An effective approach to non-parallel voice conversion (VC) is to utilize deep neural networks (DNNs), specifically variational auto encoders (VAEs), to model the latent structure of speech in an unsupervised manner. A previous study has confirmed the effectiveness of VAE using the STRAIGHT spectra for VC. However, VAE using other types of spectral features such as melcepstral coefficients (MCCs), which are related to human perception and have been widely used in VC, have not been properly investigated. Instead of using one specific type of spectral feature, it is expected that VAE may benefit from using multiple types of spectral features simultaneously, thereby improving the capability of VAE for VC. To this end, we propose a novel VAE framework (called cross-domain VAE, CDVAE) for VC. Specifically, the proposed framework utilizes both STRAIGHT spectra and MCCs by explicitly regularizing multiple objectives in order to constrain the behavior of the learned encoder and decoder.

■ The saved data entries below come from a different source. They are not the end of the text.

-- ==== Sys2Proof/Laws/State.lean ====
section
/-! SUPPORT. One lemma per field per update of the state, each true by rfl; and what each update of a table reads back. -/

namespace Sys2Proof.Machine

/-! `wr` -/

@[simp] theorem Chip.wr_dwaitIn (c : Chip) (r : Reg) (w : Word) : (c.wr r w).dwaitIn = c.dwaitIn := rfl
@[simp] theorem Chip.wr_free (c : Chip) (r : Reg) (w : Word) : (c.wr r w).free = c.free := rfl
@[simp] theorem Chip.wr_xid (c : Chip) (r : Reg) (w : Word) : (c.wr r w).xid = c.xid := rfl
@[simp] theorem Chip.wr_pwr (c : Chip) (r : Reg) (w : Word) : (c.wr r w).pwr = c.pwr := rfl
@[simp] theorem Chip.wr_cpRsp (c : Chip) (r : Reg) (w : Word) : (c.wr r w).cpRsp = c.cpRsp := rfl
@[simp] theorem Chip.wr_tb (c : Chip) (r : Reg) (w : Word) : (c.wr r w).tb = c.tb := rfl
@[simp] theorem Chip.wr_ingest (c : Chip) (r : Reg) (w : Word) : (c.wr r w).ingest = c.ingest := rfl
@[simp] theorem Chip.wr_spools (c : Chip) (r : Reg) (w : Word) : (c.wr r w).spools = c.spools := rfl
@[simp] theorem Chip.wr_lanes (c : Chip) (r : Reg) (w : Word) : (c.wr r w).lanes = c.lanes := rfl
@[simp] theorem Chip.wr_eccCe (c : Chip) (r : Reg) (w : Word) : (c.wr r w).eccCe = c.eccCe := rfl
@[simp] theorem Chip.wr_eccUe (c : Chip) (r : Reg) (w : Word) : (c.wr r w).eccUe = c.eccUe := rfl
@[simp] theorem Chip.wr_threads (c : Chip) (r : Reg) (w : Word) : (c.wr r w).threads = c.threads := rfl
@[simp] theorem Chip.wr_needles (c : Chip) (r : Reg) (w : Word) : (c.wr r w).needles = c.needles := rfl
@[simp] theorem Chip.wr_ports (c : Chip) (r : Reg) (w : Word) : (c.wr r w).ports = c.ports := rfl
@[simp] theorem Chip.wr_backlog (c : Chip) (r : Reg) (w : Word) : (c.wr r w).backlog = c.backlog := rfl
@[simp] theorem Chip.wr_reqn (c : Chip) (r : Reg) (w : Word) : (c.wr r w).reqn = c.reqn := rfl
@[simp] theorem Chip.wr_locks (c : Chip) (r : Reg) (w : Word) : (c.wr r w).locks = c.locks := rfl
@[simp] theorem Chip.wr_fences (c : Chip) (r : Reg) (w : Word) : (c.wr r w).fences = c.fences := rfl
@[simp] theorem Chip.wr_dec (c : Chip) (r : Reg) (w : Word) : (c.wr r w).dec = c.dec := rfl
@[simp] theorem Chip.wr_seam (c : Chip) (r : Reg) (w : Word) : (c.wr r w).seam = c.seam := rfl
@[simp] theorem Chip.wr_bb (c : Chip) (r : Reg) (w : Word) : (c.wr r w).bb = c.bb := rfl
@[simp] theorem Chip.wr_faults (c : Chip) (r : Reg) (w : Word) : (c.wr r w).faults = c.faults := rfl
@[simp] theorem Chip.wr_faultSeq (c : Chip) (r : Reg) (w : Word) : (c.wr r w).faultSeq = c.faultSeq := rfl
@[simp] theorem Chip.wr_svc (c : Chip) (r : Reg) (w : Word) : (c.wr r w).svc = c.svc := rfl
@[simp] theorem Chip.wr_hv (c : Chip) (r : Reg) (w : Word) : (c.wr r w).hv = c.hv := rfl

/-! `setF` -/

@[simp] theorem Chip.setF_dwaitIn (c : Chip) (r : Reg) (f : Fld) (v : Nat) : (c.setF r f v).dwaitIn = c.dwaitIn := rfl
@[simp] theorem Chip.setF_free (c : Chip) (r : Reg) (f : Fld) (v : Nat) : (c.setF r f v).free = c.free := rfl
@[simp] theorem Chip.setF_xid (c : Chip) (r : Reg) (f : Fld) (v : Nat) : (c.setF r f v).xid = c.xid := rfl
@[simp] theorem Chip.setF_pwr (c : Chip) (r : Reg) (f : Fld) (v : Nat) : (c.setF r f v).pwr = c.pwr := rfl
@[simp] theorem Chip.setF_cpRsp (c : Chip) (r : Reg) (f : Fld) (v : Nat) : (c.setF r f v).cpRsp = c.cpRsp := rfl
@[simp] theorem Chip.setF_tb (c : Chip) (r : Reg) (f : Fld) (v : Nat) : (c.setF r f v).tb = c.tb := rfl
@[simp] theorem Chip.setF_ingest (c : Chip) (r : Reg) (f : Fld) (v : Nat) : (c.setF r f v).ingest = c.ingest := rfl
@[simp] theorem Chip.setF_spools (c : Chip) (r : Reg) (f : Fld) (v : Nat) : (c.setF r f v).spools = c.spools := rfl
@[simp] theorem Chip.setF_lanes (c : Chip) (r : Reg) (f : Fld) (v : Nat) : (c.setF r f v).lanes = c.lanes := rfl
@[simp] theorem Chip.setF_eccCe (c : Chip) (r : Reg) (f : Fld) (v : Nat) : (c.setF r f v).eccCe = c.eccCe := rfl
@[simp] theorem Chip.setF_eccUe (c : Chip) (r : Reg) (f : Fld) (v : Nat) : (c.setF r f v).eccUe = c.eccUe := rfl
@[simp] theorem Chip.setF_threads (c : Chip) (r : Reg) (f : Fld) (v : Nat) : (c.setF r f v).threads = c.threads := rfl
@[simp] theorem Chip.setF_needles (c : Chip) (r : Reg) (f : Fld) (v : Nat) : (c.setF r f v).needles = c.needles := rfl
@[simp] theorem Chip.setF_ports (c : Chip) (r : Reg) (f : Fld) (v : Nat) : (c.setF r f v).ports = c.ports := rfl
@[simp] theorem Chip.setF_backlog (c : Chip) (r : Reg) (f : Fld) (v : Nat) : (c.setF r f v).backlog = c.backlog := rfl
@[simp] theorem Chip.setF_reqn (c : Chip) (r : Reg) (f : Fld) (v : Nat) : (c.setF r f v).reqn = c.reqn := rfl
@[simp] theorem Chip.setF_locks (c : Chip) (r : Reg) (f : Fld) (v : Nat) : (c.setF r f v).locks = c.locks := rfl
@[simp] theorem Chip.setF_fences (c : Chip) (r : Reg) (f : Fld) (v : Nat) : (c.setF r f v).fences = c.fences := rfl
@[simp] theorem Chip.setF_dec (c : Chip) (r : Reg) (f : Fld) (v : Nat) : (c.setF r f v).dec = c.dec := rfl
@[simp] theorem Chip.setF_seam (c : Chip) (r : Reg) (f : Fld) (v : Nat) : (c.setF r f v).seam = c.seam := rfl
@[simp] theorem Chip.setF_bb (c : Chip) (r : Reg) (f : Fld) (v : Nat) : (c.setF r f v).bb = c.bb := rfl
@[simp] theorem Chip.setF_faults (c : Chip) (r : Reg) (f : Fld) (v : Nat) : (c.setF r f v).faults = c.faults := rfl
@[simp] theorem Chip.setF_faultSeq (c : Chip) (r : Reg) (f : Fld) (v : Nat) : (c.setF r f v).faultSeq = c.faultSeq := rfl
@[simp] theorem Chip.setF_svc (c : Chip) (r : Reg) (f : Fld) (v : Nat) : (c.setF r f v).svc = c.svc := rfl
@[simp] theorem Chip.setF_hv (c : Chip) (r : Reg) (f : Fld) (v : Nat) : (c.setF r f v).hv = c.hv := rfl

/-! `flag` -/

@[simp] theorem Chip.flag_dwaitIn (c : Chip) (r : Reg) (f : Fld) : (c.flag r f).dwaitIn = c.dwaitIn := rfl
@[simp] theorem Chip.flag_free (c : Chip) (r : Reg) (f : Fld) : (c.flag r f).free = c.free := rfl
@[simp] theorem Chip.flag_xid (c : Chip) (r : Reg) (f : Fld) : (c.flag r f).xid = c.xid := rfl
@[simp] theorem Chip.flag_pwr (c : Chip) (r : Reg) (f : Fld) : (c.flag r f).pwr = c.pwr := rfl
@[simp] theorem Chip.flag_cpRsp (c : Chip) (r : Reg) (f : Fld) : (c.flag r f).cpRsp = c.cpRsp := rfl
@[simp] theorem Chip.flag_tb (c : Chip) (r : Reg) (f : Fld) : (c.flag r f).tb = c.tb := rfl
@[simp] theorem Chip.flag_ingest (c : Chip) (r : Reg) (f : Fld) : (c.flag r f).ingest = c.ingest := rfl
@[simp] theorem Chip.flag_spools (c : Chip) (r : Reg) (f : Fld) : (c.flag r f).spools = c.spools := rfl
@[simp] theorem Chip.flag_lanes (c : Chip) (r : Reg) (f : Fld) : (c.flag r f).lanes = c.lanes := rfl
@[simp] theorem Chip.flag_eccCe (c : Chip) (r : Reg) (f : Fld) : (c.flag r f).eccCe = c.eccCe := rfl
@[simp] theorem Chip.flag_eccUe (c : Chip) (r : Reg) (f : Fld) : (c.flag r f).eccUe = c.eccUe := rfl
@[simp] theorem Chip.flag_threads (c : Chip) (r : Reg) (f : Fld) : (c.flag r f).threads = c.threads := rfl
@[simp] theorem Chip.flag_needles (c : Chip) (r : Reg) (f : Fld) : (c.flag r f).needles = c.needles := rfl
@[simp] theorem Chip.flag_ports (c : Chip) (r : Reg) (f : Fld) : (c.flag r f).ports = c.ports := rfl
@[simp] theorem Chip.flag_backlog (c : Chip) (r : Reg) (f : Fld) : (c.flag r f).backlog = c.backlog := rfl
@[simp] theorem Chip.flag_reqn (c : Chip) (r : Reg) (f : Fld) : (c.flag r f).reqn = c.reqn := rfl
@[simp] theorem Chip.flag_locks (c : Chip) (r : Reg) (f : Fld) : (c.flag r f).locks = c.locks := rfl
@[simp] theorem Chip.flag_fences (c : Chip) (r : Reg) (f : Fld) : (c.flag r f).fences = c.fences := rfl
@[simp] theorem Chip.flag_dec (c : Chip) (r : Reg) (f : Fld) : (c.flag r f).dec = c.dec := rfl
@[simp] theorem Chip.flag_seam (c : Chip) (r : Reg) (f : Fld) : (c.flag r f).seam = c.seam := rfl
@[simp] theorem Chip.flag_bb (c : Chip) (r : Reg) (f : Fld) : (c.flag r f).bb = c.bb := rfl
@[simp] theorem Chip.flag_faults (c : Chip) (r : Reg) (f : Fld) : (c.flag r f).faults = c.faults := rfl
@[simp] theorem Chip.flag_faultSeq (c : Chip) (r : Reg) (f : Fld) : (c.flag r f).faultSeq = c.faultSeq := rfl
@[simp] theorem Chip.flag_svc (c : Chip) (r : Reg) (f : Fld) : (c.flag r f).svc = c.svc := rfl
@[simp] theorem Chip.flag_hv (c : Chip) (r : Reg) (f : Fld) : (c.flag r f).hv = c.hv := rfl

Experimental results demonstrate that the proposed CDVAE framework outperforms the conventional VAE framework in terms of subjective tests.
Discussion
In Section 4, we have shown that our proposed CDVAE framework successfully utilizes cross-domain features to improve the capability of VAE for VC, and outperforms the baseline VAE-based VC system in the subjective tests. The question is: how does the underlying speech model benefit from our framework?
Recall that the viability of the VAE framework relies on the decomposition of input frames, which is assumed to be composed of a latent code (in VC, phonetic code or linguistic content) and a speaker code. Ideally, when applying VAE to VC, the latent code should contain solely the phonetic information of the frame, with no information about the speaker. However, this decomposition is not explicitly guaranteed. Hand-crafted features like SP or MCCs possess their own natures, thus even for the same input frame, the required information to reconstruct the inputs from different feature domains may differ. When trained with one feature alone, only the necessary information to reconstruct that feature is left in the latent code, thus the VAE framework might fit the property of that specific feature too well, losing the generalization ability. One way to reinforce decomposition is to involve as many speakers as possible during training, which may not necessarily lead to better decomposition. Our proposed framework forces the encoder to act more like a speaker-independent phone recognizer, thus filters out unnecessary, speaker-dependent information of the input feature. As a result, our framework not only achieves cross-domain feature property satisfaction, but learns more disentangled latent representation of speech.
In the future, we plan to investigate in detail the above assumption. In addition, Wasserstein generative adversarial network (WGAN) [24] has been introduced to the conventional VAE-based VC method [18] for improving the naturalness of converted speech, so we also plan to introduce WGAN to the proposed framework.